Tenancy Threading Gets Explicit
My first instinct for tenancy in the engine repositories was elegant: inject
CurrentPrincipal, read tenancyId() in each query, filter silently. Callers stay
clean. Protocol PP-20260520-e6a5f0 says exactly this — bind tenancyId inside the
data access layer.
Going through the design with Claude in the spec review caught that it wouldn’t
survive the codebase. The engine’s repositories are called from @ObservesAsync
CDI observers, Quartz job listeners, and startup recovery services. None of those
contexts have an active CDI request scope. currentPrincipal.tenancyId() on any
of those threads throws ContextNotActiveException at runtime, not at compile time.
We switched to explicit: String tenancyId on every SPI method, callers supply it.
The HTTP boundary reads currentPrincipal.tenancyId() once; domain objects carry it
thereafter. Async observers get it from event.tenancyId(). Quartz jobs store it in
the job data map at scheduling time and read it in listeners via
context.getMergedJobDataMap(). More verbose, works in every context.
The Cascade
PlanItemRecord, PlanItemSaveRequest, PlanExecutionContext, and CaseLifecycleEvent
are Java records. Adding a component breaks every construction site — forty-plus test
files across six modules. Most was mechanical, but a Python script for fixing call
sites hit a subtle edge: [^)]+ stops at the first ) regardless of nesting depth.

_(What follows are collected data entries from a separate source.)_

-- ==== Sys2Proof/Tests/Slice0.lean ====
section
/-! SUPPORT. Small tests. Expected values come from the spec: the words from spec/30_encoding.md, the
outcomes from the vectors of spec/95_test_vectors.md (their ids stand at the tests). The last part gives,
for every obligation with hypotheses, states and operands that meet them. -/

namespace Sys2Proof.Tests

open Sys2Proof Sys2Proof.Machine

/-! ### WellFormed: the smoke test -/

/-- Parameters with one-bit counts: a buffer holds at most one byte. -/
def narrow : Params := { cntW := 1 }

theorem test_wf_headS7 : (Instr.headS7 false 126).wf {} = false ∧ (Instr.headS7 false 125).wf {} = true := by
  decide
theorem test_wf_bodyrun : (Instr.bodyrun []).wf {} = false ∧ (Instr.bodyrun [0]).wf {} = true := by decide
theorem test_wf_execute :
    (Instr.execute [0, 0]).wf narrow = false ∧ (Instr.execute [0]).wf narrow = true := by decide
theorem test_wf_maskBound :
    (Instr.maskBound [0, 0]).wf narrow = false ∧ (Instr.maskBound []).wf narrow = true := by decide
theorem test_wf_maskFree : (Instr.maskFree Key.zero 3 [0, 0]).wf narrow = false ∧
    (Instr.maskFree Key.zero 3 [0]).wf narrow = true := by decide
theorem test_wf_cmdReserved : (Instr.cmdReserved 4).wf {} = false ∧ (Instr.cmdReserved 5).wf {} = true := by
  decide
theorem test_wf_regReserved : (Instr.regReserved 9 false).wf {} = false ∧
    (Instr.regReserved 10 false).wf {} = true ∧ (Instr.regReserved 15 true).wf {} = true := by decide

/-! ### Decode: one word for every row, written from the encoding tables of spec/30_encoding.md -/

/-- R81: `0x81` is FIN 1, RSV 0, OPCODE 1; `0x7A` is FIN 0, RSV 7, OPCODE 10 (T6). -/
theorem test_decode_start :
    decode {} (.step 0b000 [0b10000001]) = .ok (.start true 0b000 0b0001) ∧
    decode {} (.step 0b000 [0b01111010]) = .ok (.start false 0b111 0b1010) := by decide
/-- R82: `0x85` is MASK 1, LEN7 5; `0x7D` is MASK 0, LEN7 125. -/
theorem test_decode_headS7 :
    decode {} (.step 0b001 [0b10000101]) = .ok (.headS7 true 0b0000101) ∧
    decode {} (.step 0b001 [0b01111101]) = .ok (.headS7 false 0b1111101) := by decide
/-- R82, R95: LEN7 126 and 127, with either MASK. -/
theorem test_decode_headX :
    decode {} (.step 0b001 [0b01111110]) = .ok (.headX16 false) ∧
    decode {} (.step 0b001 [0b11111110]) = .ok (.headX16 true) ∧
    decode {} (.step 0b001 [0b01111111]) = .ok (.headX64 false) ∧
    decode {} (.step 0b001 [0b11111111]) = .ok (.headX64 true) := by decide
/-- R83 to R86: RAW bytes of Length and Mask, and a run in Body. -/
theorem test_decode_raw :
    decode {} (.step 0b010 [0b11101110]) = .ok (.lenb 0xEE) ∧
    decode {} (.step 0b011 [0b00110111]) = .ok (.maskb 0x37) ∧
    decode {} (.step 0b100 [0x7F, 0x9F]) = .ok (.bodyrun [0x7F, 0x9F]) := by decide
/-- R95: the three invalid phases take no byte. -/
theorem test_decode_badphase : decode {} (.step 0b101 []) = .ok .badphase ∧
    decode {} (.step 0b110 []) = .ok .badphase ∧ decode {} (.step 0b111 []) = .ok .badphase := by decide
/-- R55: a header phase takes exactly one byte, Body at least one, an invalid phase none. -/
theorem test_decode_byteCount : decode {} (.step 0 []) = .error .byteCount ∧
    decode {} (.step 3 [1, 2]) = .error .byteCount ∧ decode {} (.step 4 []) = .error .byteCount ∧
    decode {} (.step 6 [1]) = .error .byteCount := by decide
/-- R94: the command codes, with operands a command does not use set to other values. -/
theorem test_decode_commands :
    decode {} (.host (.cmd { code := 0b000, cb := 7, key := 1, rot := 1 } [])) = .ok .init ∧
    decode {} (.host (.cmd { code := 0b001, cb := 0b101 } [])) = .ok (.settings 0b101) ∧
    decode {} (.host (.cmd { code := 0b010, n := 2 } [0x81, 0x00])) = .ok (.execute [0x81, 0x00]) ∧
    decode {} (.host (.cmd { code := 0b011, n := 1 } [0x4D])) = .ok (.maskBound [0x4D]) := by decide
/-- R94: `key[31:24]` is key byte 0. -/
theorem test_decode_maskFree :
    decode {} (.host (.cmd { code := 0b100, key := 0x37FA213D, rot := 0b10, n := 1 } [0x4D])) =
      .ok (.maskFree ⟨0x37, 0xFA, 0x21, 0x3D⟩ 2 [0x4D]) := by decide
/-- R96: command codes 5 to 7. -/
theorem test_decode_cmdReserved :
    decode {} (.host (.cmd { code := 0b101 } [])) = .ok (.cmdReserved 5) ∧
    decode {} (.host (.cmd { code := 0b111 } [])) = .ok (.cmdReserved 7) := by decide
/-- R50, R58: the bytes on DIN are the `n` the command announces, below `2^CNT_W`. -/
theorem test_decode_dinCount :
    decode {} (.host (.cmd { code := 2, n := 3 } [0x81, 0x00])) = .error .dinCount ∧
    decode narrow (.host (.cmd { code := 3, n := 2 } [0, 0])) = .error .dinCount := by decide
/-- R93: the event kinds. -/
theorem test_decode_events : decode {} (.event 0b00) = .ok .header ∧ decode {} (.event 0b01) = .ok .body ∧
    decode {} (.event 0b10) = .ok .frameEnd ∧ decode {} (.event 0b11) = .ok .evtReserved := by decide
/-- R93: the answer, 0 Continue, 1 Abort. -/
theorem test_decode_evtRsp : decode {} (.host (.evtRsp 0b0)) = .ok (.evtRsp false) ∧
    decode {} (.host (.evtRsp 0b1)) = .ok (.evtRsp true) := by decide
/-- R39: the register numbers. -/
theorem test_decode_reads :
    decode {} (.host (.reg { number := 0b0000 })) = .ok .readPhase ∧
    decode {} (.host (.reg { number := 0b0001 })) = .ok .readFlags ∧
    decode {} (.host (.reg { number := 0b0010 })) = .ok .readLength ∧
    decode {} (.host (.reg { number := 0b0011 })) = .ok .readRemaining ∧
    decode {} (.host (.reg { number := 0b0100 })) = .ok .readMaskKey ∧
    decode {} (.host (.reg { number := 0b0101 })) = .ok .readMaskRot ∧
    decode {} (.host (.reg { number := 0b0110 })) = .ok .readBodyDelivered ∧
    decode {} (.host (.reg { number := 0b0111 })) = .ok .readError ∧
    decode {} (.host (.reg { number := 0b1000 })) = .ok .readTag ∧
    decode {} (.host (.reg { number := 0b1001 })) = .ok .readCbEn := by decide
/-- R39, R96: register 8 is the only one written; 0 to 7 and 9 are read-only; 10 to 15 are reserved. -/
theorem test_decode_writes :
    decode {} (.host (.reg { number := 0b1000, write := true, wdata := 0x1234 })) = .ok (.tag 0x1234) ∧
    decode {} (.host (.reg { number := 0b0111, write := true })) = .error (.readOnlyRegister 7) ∧
    decode {} (.host (.reg { number := 0b1001, write := true })) = .error (.readOnlyRegister 9) ∧
    decode {} (.host (.reg { number := 0b1010, write := true })) = .ok (.regReserved 10 true) ∧
    decode {} (.host (.reg { number := 0b1111 })) = .ok (.regReserved 15 false) := by decide
/-- R57: channel RST carries no data. -/
theorem test_decode_reset : decode {} (.host .rst) = .ok .reset := by decide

findByUuid(instance.getUuid()) became findByUuid(instance.getUuid(, tenancyId)).
Claude caught some of these during the review cycle; the lasting fix was replacing the
regex with explicit str.replace() for each known pattern.
The cross-tenant SPI interfaces (CrossTenantEventLogRepository,
CrossTenantCaseInstanceRepository) were initially placed in
runtime/internal/recovery/spi/ to restrict access. We had to move them to
common/spi/ — persistence-hibernate needs to implement them, and the dependency
direction runs the other way.
The Invariant That Silently Breaks Completion
Subcases inherit tenancyId from the parent case. Not from currentPrincipal — from
parentInstance.tenancyId. When subcase completion fires, SubCaseCompletionService
calls findByWorkerAndType(childCaseId.toString(), SUBCASE_STARTED, event.tenancyId()).

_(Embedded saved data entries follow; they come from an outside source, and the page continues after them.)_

-- ==== Sys2Proof/Machine/Sequencer.lean ====
section
/-! DEFINITION. The Sequencer: events (R114 to R118), the shed chain (R119 to R126), enforcement (R128), the restart chain (R142 to R148), the restore gate (R149, R150), the abort and the veto stop (R152, R154), and the loop that lets each follow from the last. -/

namespace Sys2Proof.Machine

/-! ### Events -/

/-- The HEALTHY stations, in order. -/
def State.healthyStations (s : State) : List (Fin 6) :=
  (List.finRange 6).filter (fun i => s.siu[i].health == .healthy)

/-- The greatest index among HEALTHY stations, or 0 when none is HEALTHY (R27, R31). -/
def State.greatestIndex (s : State) : Nat := s.healthyStations.foldl (fun m i => max m s.mev.evals[i].index) 0

/-- An evaluation record with its peaks reset (R27). -/
def StationEval.resetPeaks (e : StationEval) : StationEval := { e with peakShaking := 0, peakIndex := e.index }

/-- All peaks reset at the opening of an event, and free to rise again (R27; log 48). -/
def resetPeaks (s : State) : State :=
  let e := s.mev.evals
  { s with
    mev.evals := #v[e[0].resetPeaks, e[1].resetPeaks, e[2].resetPeaks, e[3].resetPeaks, e[4].resetPeaks, e[5].resetPeaks]
    mev.peakLevel := s.mev.level
    mev.peakHealthy := s.greatestIndex
    mev.peaksStand := false }

/-- An event opens (R114): event open and D 0, shed statuses, pointer and timers, peaks, EVENT OPENED with the SEQUENCE
notice (R113), and the shed target (R116). -/
def openEvent (s : State) : State :=
  let s := { s with
    seq.eventOpen := true
    seq.depth := 0
    seq.shedStatus := Vector.replicate 48 .notStarted
    seq.pointer := 0
    seq.shedDelay := none
    seq.shedTimeout := none }
  let s := resetPeaks s
  let s := raiseAll .sequence (post (.event true s.mev.level s.greatestIndex) s)
  { s with seq.target := max s.seq.depth (s.pls.active.depth s.mev.level) }

/-- The DT lines released at the close of an event, in line order, each with its record (R41). -/
def releaseLine (l : Fin 4) (s : State) : State :=
  if s.dtu.lines[l] then post (.dt l false) { s with dtu.lines := s.dtu.lines.set l false } else s

/-- Every ASSERTED line released, in line order (R41; log 35). -/
def releaseLines (s : State) : State := releaseLine 3 (releaseLine 2 (releaseLine 1 (releaseLine 0 s)))

/-! ### The shed chain -/

/-- R122 for one point: what the start of a shed step does with it, by its state. -/
def shedStepPoint (s : State) (p : Fin 64) : State :=
  match s.pointState p with
  | .locked => s
  | .shed => s
  | .unused => s
  | .await => s
  | .energised =>
    match s.flc.motion[p] with
    | .inFlight _ => wantShed p .orderDone s
    | .empty =>
      if s.pls.active.points[p].mode = .warnThenOpen ∧ s.mev.level ≠ .severe then
        movePoint p .warning .orderDone (placeMotion .warn p s)
      else wantShed p .orderDone s
    | .pending _ => wantShed p .orderDone s
  | .failed => wantShed p .orderDone s
  | .unknown => wantShed p .orderDone s
  | .settling => wantShed p .orderDone s
  | .warning =>
    match s.flc.motion[p] with
    | .inFlight _ => wantShed p .orderDone s
    | .empty => s
    | .pending _ => s
  | .warned => s
  | .opening =>
    match s.flc.motion[p] with
    | .inFlight _ => wantShed p .orderDone s
    | .empty => s
    | .pending _ => s
  | .closing =>
    match s.flc.motion[p] with
    | .inFlight _ => wantShed p .orderDone s
    | .empty => s
    | .pending _ => s

/-- A step's status set; past step 47 there is none. -/
def setStatusAt (v : Vector StepStatus 48) (k : Nat) (st : StepStatus) : Vector StepStatus 48 :=
  if h : k < 48 then v.set k st else v

/-- A step's status; past step 47 there is none, which reads NOT_STARTED. -/
def statusAt (v : Vector StepStatus 48) (k : Nat) : StepStatus := if h : k < 48 then v[k] else .notStarted

/-- A delay timer's start: it runs only for a TIMER step, and not for a delay of 0 s, whose step is DONE at its start (R121, R124). -/
def delayStart (w : Wait) (delay : Nat) : Option Nat := if w = .timer ∧ delay ≠ 0 then some (delay * 1000) else none

/-- A shed step starts (R121). Its wait kind is evaluated by `settle`. -/
def startShedStep (k : Nat) (s : State) : State :=
  let h := s.pls.active.shedStep k
  let s := post (.step .shed k .started) { s with seq.shedStatus := setStatusAt s.seq.shedStatus k .running }
  let s := { s with seq.shedTimeout := some (h.timeout * 1000), seq.shedDelay := delayStart h.wait h.delay }
  h.points.foldl shedStepPoint s

/-- A point finished for a shed step: SHED, LOCKED or FAILED (R123). -/
def PointState.shedFinished : PointState → Bool
  | .shed => true
  | .locked => true
  | .failed => true
  | _ => false

/-- Whether shed step `k` is the running one. -/
def State.shedRunning (s : State) (k : Nat) : Bool :=
  s.seq.state == .shedding && statusAt s.seq.shedStatus k == .running

/-- Whether the wait kind of shed step `k` is met without a timer's expiry (R123, R124). -/
def State.shedMet (s : State) (k : Nat) : Bool :=
  let h := s.pls.active.shedStep k
  match h.wait with
  | .points => h.points.all (fun p => (s.pointState p).shedFinished)
  | .timer => h.delay == 0
  | .none => true

/-- What follows a shed step's DONE (R126): its status and timers, D, the pointer, and then the next step or HALTED (R120). -/
def afterShedDone (k : Nat) (s : State) : State :=
  let s := { s with
    seq.shedStatus := setStatusAt s.seq.shedStatus k .done
    seq.shedDelay := none
    seq.shedTimeout := none
    seq.depth := max s.seq.depth (k + 1)
    seq.pointer := k + 1 }
  if k + 1 < s.seq.target then startShedStep (k + 1) s else enterHalted s

/-- A shed step becomes DONE by its wait kind: the STEP record, then R126. -/
def shedStepDone (k : Nat) (s : State) : State := afterShedDone k (post (.step .shed k .done) s)

/-- A manual restore withdrawn when WATCH ends: a manual point in AWAIT, or with its RESTORE pending, becomes SHED (R83). -/
def withdrawManual (s : State) (p : Fin 64) : State :=
  if s.ptm.points[p].manual then
    match s.pointState p with
    | .await => cancelPoint p s
    | .closing => if s.flc.motion[p] = .pending .restore then cancelPoint p s else s
    | _ => s
  else s

/-- The Sequencer enters SHEDDING from WATCH: the SEQUENCE record, the manual restores, then H0 (R119). -/
def shedFromWatch (s : State) : State :=
  let s := setShedding { s with seq.pointer := 0 }
  startShedStep 0 (allPoints.foldl withdrawManual s)

/-- The Sequencer enters SHEDDING from HALTED: the step at D starts (R119). -/
def shedFromHalted (s : State) : State :=
  let s := setShedding { s with seq.pointer := s.seq.depth }
  startShedStep s.seq.depth s

/-- The check of R119: a shed target above D in WATCH or HALTED. -/
def checkShedding (s : State) : State :=
  if s.seq.depth < s.seq.target then
    match s.seq.state with
    | .watch => shedFromWatch s
    | .halted => shedFromHalted s
    | .startup => s
    | .noPlan => s
    | .shedding => s
    | .restarting => s
  else s

/-- An event closes (R118): the EVENT record and the SEQUENCE notice, event open no, D and target 0, the peaks left standing (R27;
log 48), the DT lines, the TRIP_ALL flag; above QUIET a new event opens at once, and in WATCH it may start shedding. -/
def closeEvent (s : State) : State :=
  let s := raiseAll .sequence (post (.event false s.mev.peakLevel s.mev.peakHealthy) s)
  let s := releaseLines { s with seq.eventOpen := false, seq.depth := 0, seq.target := 0, mev.peaksStand := true }
  let s := { s with flc.tripSent := false }
  if s.mev.level = .quiet then s else checkShedding (openEvent s)

/-- The quiet rule of R117, at quiet reached. -/
def quietRule (s : State) : State :=
  if (s.seq.state = .watch ∨ s.seq.state = .noPlan) ∧ s.seq.eventOpen = true ∧ s.seq.depth = 0 ∧ s.mev.level = .quiet then
    closeEvent s
  else s

/-- Whether a point is listed in a shed step numbered below `d` (R128). -/
def Plan.listedBelow (pl : Plan) (d : Nat) (p : Fin 64) : Bool := (pl.shedSteps.take d).any (fun h => h.points.contains p)

/-- Enforcement at a point that has become ENERGISED with cause FEEDBACK or LOCKOUT (R128). -/
def enforce (p : Fin 64) (s : State) : State :=
  if (s.seq.state = .shedding ∨ s.seq.state = .halted) ∧ s.inUse p = true ∧ s.pointState p = .energised
      ∧ (s.ptm.points[p].cause = .feedback ∨ s.ptm.points[p].cause = .lockout)
      ∧ s.pls.active.listedBelow s.seq.depth p = true then
    wantShed p .enforced s
  else s

/-- Enforcement at the start-up decision: every in-use ENERGISED point of the shed chain (R111, R128). -/
def enforceAtStart (s : State) (p : Fin 64) : State :=
  if s.inUse p = true ∧ s.pointState p = .energised ∧ s.pls.active.listedBelow s.seq.depth p = true then
    wantShed p .enforced s
  else s

/-- The statuses after the start-up decision: every present shed step DONE (R111). -/
def allDone (v : Vector StepStatus 48) (n : Nat) : Vector StepStatus 48 :=
  (List.range n).foldl (fun v k => setStatusAt v k .done) v

/-- The start-up decision (R111). The chain's ENERGISED points are enforced in point order (log 35). -/
def startupDecision (s : State) : State :=
  let shed := allPoints.any (fun p => s.inUse p && s.pointState p == .shed)
  if shed || s.dtu.lines.toList.any id then
    let s := if s.seq.eventOpen then s else openEvent s
    let n := s.pls.active.shedLen
    let s := { s with
      seq.depth := n
      seq.pointer := n
      seq.target := n
      seq.shedStatus := allDone s.seq.shedStatus n }
    allPoints.foldl enforceAtStart (enterHalted s)
  else
    let s := setSequence .watch s
    if s.seq.depth < s.seq.target then shedFromWatch s
    else if s.seq.eventOpen = true ∧ s.mev.level = .quiet ∧ s.quietLongEnough = true then closeEvent s
    else s

/-- The start-up decision is made when the poll round of POLLING has no mark outstanding (R103, R111). -/
def checkRound (s : State) : State :=
  if s.seq.state = .startup ∧ s.seq.phase = .polling ∧ s.flc.marks.toList.any id = false then startupDecision s else s

/-! ### The restart chain -/

/-- A point placed at the restore gate by a restart step: AWAIT, button seen no, cause ORDER_DONE (R143, R144). -/
def placeAwait (p : Fin 64) (s : State) : State := movePoint p .await .orderDone s

/-- R143 for one point: what the start of a restart step does with it, by its state. -/
def restartStepPoint (s : State) (p : Fin 64) : State :=
  match s.pointState p with
  | .locked => post (.point p .locked .locked .lockout) s
  | .shed => placeAwait p s
  | .failed => placeAwait p s
  | .unknown => placeAwait p s
  | .energised => s
  | .closing => s
  | .settling => s
  | .warning => s
  | .warned => s
  | .opening => s
  | .await => s
  | .unused => s

/-- A restart step starts (R143). Its wait kind is evaluated by `settle`. -/
def startRestartStep (k : Nat) (s : State) : State :=
  let r := s.pls.active.restartStep k
  let s := post (.step .restart k .started) { s with seq.restartStatus := setStatusAt s.seq.restartStatus k .running }
  let s := { s with seq.restartTimeout := some (r.timeout * 1000), seq.restartDelay := delayStart r.wait r.delay }
  r.points.foldl restartStepPoint s

/-- A point finished for a restart step: ENERGISED, LOCKED or FAILED (R145). -/
def PointState.restartFinished : PointState → Bool
  | .energised => true
  | .locked => true
  | .failed => true
  | _ => false

/-- Whether restart step `k` is the running one. -/
def State.restartRunning (s : State) (k : Nat) : Bool :=
  s.seq.state == .restarting && statusAt s.seq.restartStatus k == .running

/-- Whether the wait kind of restart step `k` is met without a timer's expiry (R145). -/
def State.restartMet (s : State) (k : Nat) : Bool :=
  let r := s.pls.active.restartStep k
  match r.wait with
  | .points => r.points.all (fun p => (s.pointState p).restartFinished)
  | .timer => r.delay == 0
  | .none => true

That event log entry was written under the parent’s tenancyId. If the child was saved
with a different tenancyId, the lookup returns empty, the parent stays WAITING, and
the case never progresses — no exception, no prominent log entry.
I captured this as a protocol: SubCaseExecutionHandler must propagate
parentInstance.tenancyId to the child, never read from currentPrincipal. It’s the
kind of constraint that passes code review because the incorrect path still compiles.
A Spec Review Catch Before the Code Was Written
The original BlackboardRegistry design used currentPrincipal in evict() to
compose a tenancyId:caseId map key. A second review round caught the leak: if
eviction fires from a terminal-state handler without CDI request scope, the composed
key doesn’t match the stored key and the entry is never removed — the registry grows
without bound.
The fix: store tenancyId in CaseEntry at getOrCreate time, keep O(1) UUID-keyed
eviction (UUID uniqueness makes cross-tenant collision impossible), use the stored
value in get() for defense in depth.